Spitzenklasse ! ! ! Ich werde einen auf jeden Fall hinten auf's Auto kleben. 
Schon komisch, da müßen die Biker selbst ihre Aufkelber machen, wobei das für Bergwerk doch ein zusätzlicher Service an den Kunden wäre.
Aber egal,  einfach Spitze !

ciao   Günther


----------



## Fettkloß (11. Juli 2004)

> Schon komisch, da müßen die Biker selbst ihre Aufkelber machen,



nein es ist nicht komisch --- selbst is der bergwerkler  

bitte nicht mehr an der firma bergwerk rumnörgeln - oder wo gibts rotwildcannondalegiantnicolairockymountainaufkleber


----------



## MTB-News.de




----------



## Nomercy (11. Juli 2004)

Fettkloß schrieb:
			
		

> nein es ist nicht komisch --- selbst is der bergwerkler
> 
> bitte nicht mehr an der firma bergwerk rumnörgeln - oder wo gibts rotwildcannondalegiantnicolairockymountainaufkleber


Jo, so ist es. 

Ein durchaus positiver Nebeneffekt der ganzen Situation.
Irgendwie sind wir hier ja wie eine große Familie (geworden).

Hin und wieder gibt es etwas Gnaatsch,
 
aber unterm Strich hilft man sich eben gegenseitig.

GUTES FORUM!


----------



## günther69 (12. Juli 2004)

Ihr habt's ja recht !

Selbst ist der Bergwerkler !!!

ciao  Günther


----------



## raffic (12. Juli 2004)

O.K. hab jetzt auch meine Aufkleber sind nu mal wirklich super geworden.

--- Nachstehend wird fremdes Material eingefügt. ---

-- ==== Sys2Proof/Machine/Ops.lean ====
section
/-! DEFINITION. The named operations over registers, the scoreboard, the stores, the counters and the latches; every meaning
and every stage function is written in them. There is no operation that takes an exception and none that returns from one:
the hardware has neither (R170, R175, R176). -/

namespace Sys2Proof.Machine

/-! ## Sequencing -/

/-- One evaluation after another (R80): the second sees every change the first made; a stop stays a stop. -/
def andThen (r : Result) (f : State → Result) : Result :=
  match r with
  | .next s => f s
  | .fault e => .fault e
  | .refused e => .refused e

/-- The state as the stage function `st` is about to be evaluated. -/
def State.atStage (s : State) (st : Stage) : State := { s with stage := st }

/-! ## Registers and scoreboard (R7, R10 to R12) -/

/-- `x[i]`: "always succeeds" and does not look at `busy[i]` (R7, R10). Register 0 is read like any other (R11). -/
def State.x (s : State) (i : RegIdx) : Byte := s.regs[i]

/-- `x[i] <- v`: nothing happens for `i = 0` (R7, R11). -/
def State.writeReg (s : State) (i : RegIdx) (v : Byte) : State :=
  if i = 0 then s else { s with regs := s.regs.set i v }

/-- `busy[i]` (R7, R12). -/
def State.isBusy (s : State) (i : RegIdx) : Bool := s.busy[i]

/-- `busy[i] <- b`, for every `i` including 0 (R7, R12). -/
def State.setBusy (s : State) (i : RegIdx) (b : Bool) : State := { s with busy := s.busy.set i b }

/-! ## The stores (R15, R16, R40 to R47) -/

/-- What an address that a store does not list reads as: "bytes the host did not supply read as 0x00" (R29, R45, R193). -/
def Memory.unlisted : Byte := 0

/-- The byte at an address. -/
def Memory.read : Memory → Nat → Byte
  | [], _ => Memory.unlisted
  | (k, v) :: m, a => if k = a then v else Memory.read m a

/-- Adds the cell `(a, v)` before the first greater address, in the place of a cell already there; a value equal to
`Memory.unlisted` is not listed. -/
def Memory.write : Memory → Nat → Byte → Memory
  | [], a, v => if v = Memory.unlisted then [] else [(a, v)]
  | (k, u) :: m, a, v =>
    if k < a then (k, u) :: Memory.write m a v
    else
      let rest := if k = a then m else (k, u) :: m
      if v = Memory.unlisted then rest else (a, v) :: rest

/-- The canonical form: addresses strictly rising, none equal to or above `STORE_SIZE`, no cell at the unlisted value. -/
def Memory.wf : Memory → Bool
  | [] => true
  | [(k, v)] => decide (k < storeSize) && decide (v ≠ Memory.unlisted)
  | (k, v) :: (k', v') :: m =>
    decide (k < k') && decide (k < storeSize) && decide (v ≠ Memory.unlisted) && Memory.wf ((k', v') :: m)

/-- "Addresses are always taken modulo the store size" (R41). -/
def addrOf (a : Byte) : Nat := a.toNat % storeSize

/-- `IMemRead(addr)` (R7, R15). -/
def State.imemRead (s : State) (a : Byte) : Byte := Memory.read s.imem (addrOf a)

/-- `MemRead(addr, 1)` (R7, R46). -/
def State.memRead (s : State) (a : Byte) : Byte := Memory.read s.dmem (addrOf a)

/-- `MemWrite(addr, 1, v)` (R7, R46). -/
def State.memWrite (s : State) (a v : Byte) : State := { s with dmem := Memory.write s.dmem (addrOf a) v }

/-- The instruction word at an address: two byte reads, the second at `a + 1` modulo the store size (R43, R45, R87). -/
def State.fetchWord (s : State) (a : Byte) : Word := wordOfBytes s.cfg (s.imemRead a) (s.imemRead (a + 1))

/-- The host's load port of the Instruction Store, used before the first cycle only (R191 `imem_load`). -/
def State.imemLoad (s : State) (a v : Byte) : State := { s with imem := Memory.write s.imem (addrOf a) v }

/-- A word written to the Instruction Store at `a` and `a + 1` in the machine's byte order (R43). -/
def State.imemLoadWord (s : State) (a : Byte) (ir : Word) : State :=
  (s.imemLoad a (bytesOfWord s.cfg ir).1).imemLoad (a + 1) (bytesOfWord s.cfg ir).2

/-! ## Counters (R24, R85, R90, R92, R99) -/

/-- The count after `k` more: unbounded when `CTR_WIDTH` is `none` (D15); with a width, exact while it fits, a free value of
that width when it does not. After an overflow the counter counts on from that free value by the same rule; N11 is silent on
this too, so both are DESIGN CHOICE (log entry 9). -/
def countUp (cfg : Config) (n k : Nat) : Nat :=
  match cfg.ctrWidth with
  | none => n + k
  | some w => if n + k < 2 ^ w then n + k else Config.counterOverflow w (n + k) % 2 ^ w

/-- `cycles++` (R85). -/
def State.countCycle (s : State) : State :=
  { s with stats := { s.stats with cycles := countUp s.cfg s.stats.cycles 1 } }

/-- `data_stalls++`, and nothing else (R90). -/
def State.countDataStall (s : State) : State :=
  { s with stats := { s.stats with dataStalls := countUp s.cfg s.stats.dataStalls 1 } }

/-- `ctrl_stalls += 2` (R92). -/
def State.countCtrlStall (s : State) : State :=
  { s with stats := { s.stats with ctrlStalls := countUp s.cfg s.stats.ctrlStalls 2 } }

/-- The class counter of a retiring instruction (R99). -/
def State.countClass (s : State) (c : InstrClass) : State :=
  { s with stats :=
    match c with
    | .arith => { s.stats with nArith := countUp s.cfg s.stats.nArith 1 }
    | .logic => { s.stats with nLogic := countUp s.cfg s.stats.nLogic 1 }
    | .data => { s.stats with nData := countUp s.cfg s.stats.nData 1 }
    | .ctrl => { s.stats with nCtrl := countUp s.cfg s.stats.nCtrl 1 }
    | .halt => { s.stats with nHalt := countUp s.cfg s.stats.nHalt 1 } }

/-- Total instructions, a function of the class counters (R24, D13). -/
def Stats.nTotal (t : Stats) : Nat := t.nArith + t.nLogic + t.nData + t.nCtrl + t.nHalt

/-- Total stalls (R24, D11). -/
def Stats.stallsTotal (t : Stats) : Nat := t.dataStalls + t.ctrlStalls

/-! ## Branch resolution (R96, R97) -/

/-- `resolve_match()`: the Decode and Execute stall flags are released, and nothing else changes (R96). -/
def State.resolveMatch (s : State) : State := { s with idStalled := false, exStalled := false }

/-- `flush(target)` (R97). `ifOccupied` stays as it is (R18); registers, busy bits, stores, `haltSeen`, `halted` and counters
are not touched. -/
def State.flush (s : State) (target : Byte) : State :=
  { s with
    idOccupied := false, exOccupied := false, memOccupied := false, wbOccupied := false
    idStalled := false, exStalled := false, memStalled := false, wbStalled := false
    pc := target, flushed := true }

/-! ## Moving an instruction from one latch to the next (R81 step 3) -/

/-- Issue: ID consumes `IDL` and deposits into `EXL` the word, its address and the operand values (R88). -/
def State.issue (s : State) (a b : Byte) : State :=
  { s with idOccupied := false, exl := { ir := s.idl.ir, pc := s.idl.pc, a := a, b := b }, exOccupied := true }

/-- EX consumes `EXL` and deposits its result into `MEML` (R93). -/
def State.toMem (s : State) (alu : Byte) (cond : Bool) : State :=
  { s with exOccupied := false, meml := { ir := s.exl.ir, pc := s.exl.pc, alu := alu, cond := cond }, memOccupied := true }

/-- The first half of MEM's advance: `MEML` is consumed before MEM acts (R95). -/
def State.consumeMem (s : State) : State := { s with memOccupied := false }

/-- The second half: MEM deposits into `WBL` after it acted (R95). -/
def State.toWb (s : State) (val : Byte) : State :=
  { s with wbl := { ir := s.meml.ir, pc := s.meml.pc, val := val }, wbOccupied := true }

/-- WB consumes `WBL` (R98). -/
def State.consumeWb (s : State) : State := { s with wbOccupied := false }

/-- The control stall of a JMP or BEQZ that issues (R92). -/
def State.controlStall (s : State) : State := { s.countCtrlStall with idStalled := true }

/-- The effect of a HALT that issues: fetch and decode are disabled (R92, R18, R21). -/
def State.stopFetch (s : State) : State := { s with haltSeen := true, ifOccupied := false }

/-- MEM for JMP and BEQZ: the target is compared with the live `PC`; a match releases the stall flags, a difference flushes
(R95, R96, R97). -/
def State.resolve (s : State) (target : Byte) : State :=
  if target = s.pc then s.resolveMatch else s.flush target

/-- WB of a result-producing instruction: `x[d] <- WBL.val ; busy[d] <- 0`, then the class counter (R98, R99). The busy bit is
cleared even for register 0, whose write is ignored. -/
def State.retireResult (s : State) (d : RegIdx) (c : InstrClass) : State :=
  ((s.consumeWb.writeReg d s.wbl.val).setBusy d false).countClass c

end Sys2Proof.Machine
end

Nur wohin damit weiß ich noch nicht so ganz. Aber wird sich bestimmt noch was finden.

raffic


----------



## Nomercy (22. November 2004)

Hallo Rocklandbiker!

Habe das T-Shirt bekommen,  
es steckte unversehrt im Briefkasten ...  .
Geld ist überwiesen.  

Danke noch mal!

Gruß,
Nomercy


----------



## Endurance (22. November 2004)

Fettkloß schrieb:
			
		

> Klasse !!!!!!!!!!!!!
> 
> Danke für die Mühe - bin begeistert - super



Auch von mir ein "offizielles" Danke

@Fettkloss:
Schau mal in Deine PM oder Bergwerk Unions Fred... ich warte auf Daten...


----------



## chris84 (22. November 2004)

meins ist auch heute angekommen, vielen Dank!    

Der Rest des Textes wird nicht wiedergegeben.